Boston-area students protest investment in fossil fuel industry

Students from Boston University and eight other Boston-area schools rallied in Cambridge to protest investment in the fossil fuel industry on Sunday.

Over 150 student activists helped to hang two banners on the John Weeks Bridge urging universities to divest their endowments from the industry and marched through Harvard Square, chanting messages of disinvestment from market sectors that contribute to the climate crisis.

“Your opponent in this campaign is the richest and most powerful industry in the world,” said climate activist Tim DeChristopher, a Harvard student who spoke to protesters over a megaphone at the rally. “…We are going to take down that power.”

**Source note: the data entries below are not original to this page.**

-- ==== Sys2Proof/Syntax.lean ====
section
/-! DEFINITION. The operations of the block (`Instr`, one constructor per row of spec/opcode_table.json), what selects
them (`Stimulus`: an inbound buffer or an encode request) and the six header bytes both sides share. -/

namespace Sys2Proof

/-- The six bytes of a control header, in wire order (R10, R24, R37). The same shape holds the capture registers
`RXH[0]` to `RXH[5]` and the six bytes an encoder produces. -/
structure Header where
  start  : Byte
  length : Byte
  c1     : Byte
  c2     : Byte
  c3     : Byte
  c4     : Byte
  deriving DecidableEq, Repr

/-- The frame variants (R38, R53). -/
inductive Variant where
  | data
  | ack
  | signal
  deriving DecidableEq, Repr

/-- The sub-causes of FormatError, the one error the decoder has (R52, R83, R84). -/
inductive FormatError where
  | short
  | marker
  deriving DecidableEq, Repr

/-- The encode request: the five inputs of the encode port (R20, R47). -/
structure Request where
  var    : Code2
  send   : Seq15
  recv   : Seq15
  flags  : Flags6
  paylen : Byte
  deriving DecidableEq, Repr

/-- What selects an operation (R36, R49): an inbound buffer, with the level `ack_en` has at its commit (R63, R102), or
an encode request (R47). -/
inductive Stimulus where
  | buffer (b : List Byte) (ackEn : Bool)
  | request (r : Request)
  deriving DecidableEq, Repr

/-- The operations. Besides the operands an operation uses, a constructor carries the bits the spec says it ignores
(R44, R30, R47), so that decoding drops no bit (assumption log 11); no meaning reads those. -/
inductive Instr where
  /-- RX.SHORT (R57): the whole buffer, of fewer than six bytes. -/
  | rxShort (b : List Byte)
  /-- RX.BADMARK (R58): the first byte, which is not the marker, and the bytes after it, at least five. -/
  | rxBadmark (start : Byte) (rest : List Byte)
  /-- RX.DATA (R59): `length`, send and receive number; ignored: `c3[0]` and the bytes from offset 6; the input `ack_en`. -/
  | rxData (length : Byte) (send recv : Seq15) (c3tag : BitVec 1) (adu : List Byte) (ackEn : Bool)
  /-- RX.ACK (R60): `length` and receive number; ignored: `c1[7:2]`, `c2`, `c3[0]` and the bytes from offset 6. -/
  | rxAck (length : Byte) (recv : Seq15) (c1high : BitVec 6) (c2 : Byte) (c3tag : BitVec 1) (rest : List Byte)
  /-- RX.SIG (R61): `length` and flags; ignored: `c2`, `c3`, `c4` and the bytes from offset 6. -/
  | rxSig (length : Byte) (flags : Flags6) (c2 c3 c4 : Byte) (rest : List Byte)
  /-- ENC.DATA (R68); `enc_flags` ignored. -/
  | encData (send recv : Seq15) (flags : Flags6) (paylen : Byte)
  /-- ENC.ACK (R69); only `enc_recv` is used. -/
  | encAck (send recv : Seq15) (flags : Flags6) (paylen : Byte)
  /-- ENC.SIG (R70); only `enc_flags` is used. -/
  | encSig (send recv : Seq15) (flags : Flags6) (paylen : Byte)
  /-- ENC.RSVD (R71); every other input is ignored. -/
  | encRsvd (send recv : Seq15) (flags : Flags6) (paylen : Byte)
  /-- ACKGEN (R77), its operand the receive number of the ack frame. No encoding of its own. -/
  | ackgen (v : Seq15)
  /-- START_ACT (R51). -/
  | startAct
  /-- START_CON (R51). -/
  | startCon
  /-- STOP_ACT (R51). -/
  | stopAct
  /-- STOP_CON (R51). -/
  | stopCon
  /-- TEST_ACT (R51). -/
  | testAct
  /-- TEST_CON (R51). -/
  | testCon
  deriving DecidableEq, Repr

end Sys2Proof
end

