-- ==== Sys2Proof/Machine/Rx.lean ====
section
/-! DEFINITION. The decode family (agent RX): RX.SHORT, RX.BADMARK, RX.DATA, RX.ACK, RX.SIG (40_decode.md). -/

namespace Sys2Proof.Machine

/-- RX.SHORT (R57): no byte of the buffer is used, and no acknowledgement is made whatever `ack_en` is. -/
def execRxShort (_b : List Byte) (s : State) : Host.Outcome State Fault Refusal :=
  rxCommit (commitRecord (errorRecord .short)) s

/-- RX.BADMARK (R58): the bytes appear in no output. -/
def execRxBadmark (_start : Byte) (_rest : List Byte) (s : State) : Host.Outcome State Fault Refusal :=
  rxCommit (commitRecord (errorRecord .marker)) s

/-- The commit of a data frame (R59): the record, and with `ack_en` = 1 also ACKGEN of its `NRECV`, in the same step
(R77). -/
def commitData (length : Byte) (send recv : Seq15) (ackEn : Bool) (f : Fcu) : Fcu :=
  let r := dataRecord length send recv
  if ackEn then ackGen r.nrecv (commitRecord r f) else commitRecord r f

/-- RX.DATA (R59). -/
def execRxData (length : Byte) (send recv : Seq15) (_c3tag : BitVec 1) (_adu : List Byte) (ackEn : Bool)
    (s : State) : Host.Outcome State Fault Refusal :=
  rxCommit (commitData length send recv ackEn) s

/-- RX.ACK (R60): an ack frame is never acknowledged. -/
def execRxAck (length : Byte) (recv : Seq15) (_c1high : BitVec 6) (_c2 : Byte) (_c3tag : BitVec 1)
    (_rest : List Byte) (s : State) : Host.Outcome State Fault Refusal :=
  rxCommit (commitRecord (ackRecord length recv)) s

/-- RX.SIG (R61): the flags are delivered as they are; the block does not answer the frame. -/
def execRxSig (length : Byte) (flags : Flags6) (_c2 _c3 _c4 : Byte) (_rest : List Byte)
    (s : State) : Host.Outcome State Fault Refusal :=
  rxCommit (commitRecord (signalRecord length flags)) s

end Sys2Proof.Machine
end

Members of Students for a Just and Stable Future’s DivestBU campaign, a student organization that encourages sustainable investment of endowments, attended the protest.

“This [protest] is a way, since we’re connected to this huge institution, to make a difference and to make a bigger change than just voting for a politician who agrees with our issue,” said Colby Smith, a member of DivestBU. “This is a way for us to tell a huge industry, [whose] language is money, we don’t like what you’re doing so we’re going to not invest in what you’re doing.”

Smith, a College of Engineering senior, said protests are effective ways for students to actively resist the fossil fuel industry.

“The goal [of the protest] is solidarity with schools throughout Boston,” she said. “We all have our separate campaigns going on, and it’s a real booster to all of our campaigns to come together and to see how many people are actually involved in this, how many schools are involved in this and the power we have as a combined community.”

Student activists from Harvard University, Northeastern University and Massachusetts Institute of Technology also attended the protest.

Smith said though it is often difficult to engage BU’s community in divestment, the protest could help raise awareness of the cause.

“It [the protest] is a very good visual tool to show BU that this is an important issue,” she said. “…This is a way to show them that this is happening, that we have a lot of power, that it’s an actual movement worth getting behind and putting your own energy towards.”

Canyon Woodward, a junior at Harvard who helped organize the protest, said protesting helps the message gain attention.

“When you have people physically come out and share their voices, show their support, people really do take notice,” Woodward said. “Very powerful alumni in a lot of our schools, they take notice, the general public takes notice and support snowballs and the pressure really escalates for the administrations.”

DeChristopher said though university investments are not critical financial contributions to the fossil fuel industry, divesting could help raise awareness of climate crisis.

“It justifies their [the fossil fuel industry’s] involvement in our political system when institutions of conscience continue to do business with them,” he said. “The reason it’s important for universities and churches and institutions of conscience like that to divest is to send a message that this industry is a fundamentally destructive part of our economy and our society.”

DivestBU member Claire Richer, a College of Arts and Sciences junior, said the effort to encourage universities to divest their endowments from the fossil fuel industry is a relatively obscure movement that students should familiarize themselves with.

“Divestment is a thing, it’s building up and it’s getting bigger,” she said. “It’s awesome to be a part of a movement.”

Richer said it was significant that the protest was being held closely following Nelson Mandela’s passing. In 1979, BU’s Board of Trustees voted to divest from corporations with ties to the apartheid regime in South Africa.

“This is actually really good timing, with this banner drop, to remind people again what divest[ment] is,” she said. “Our parents generation knows what it is, but ours doesn’t.”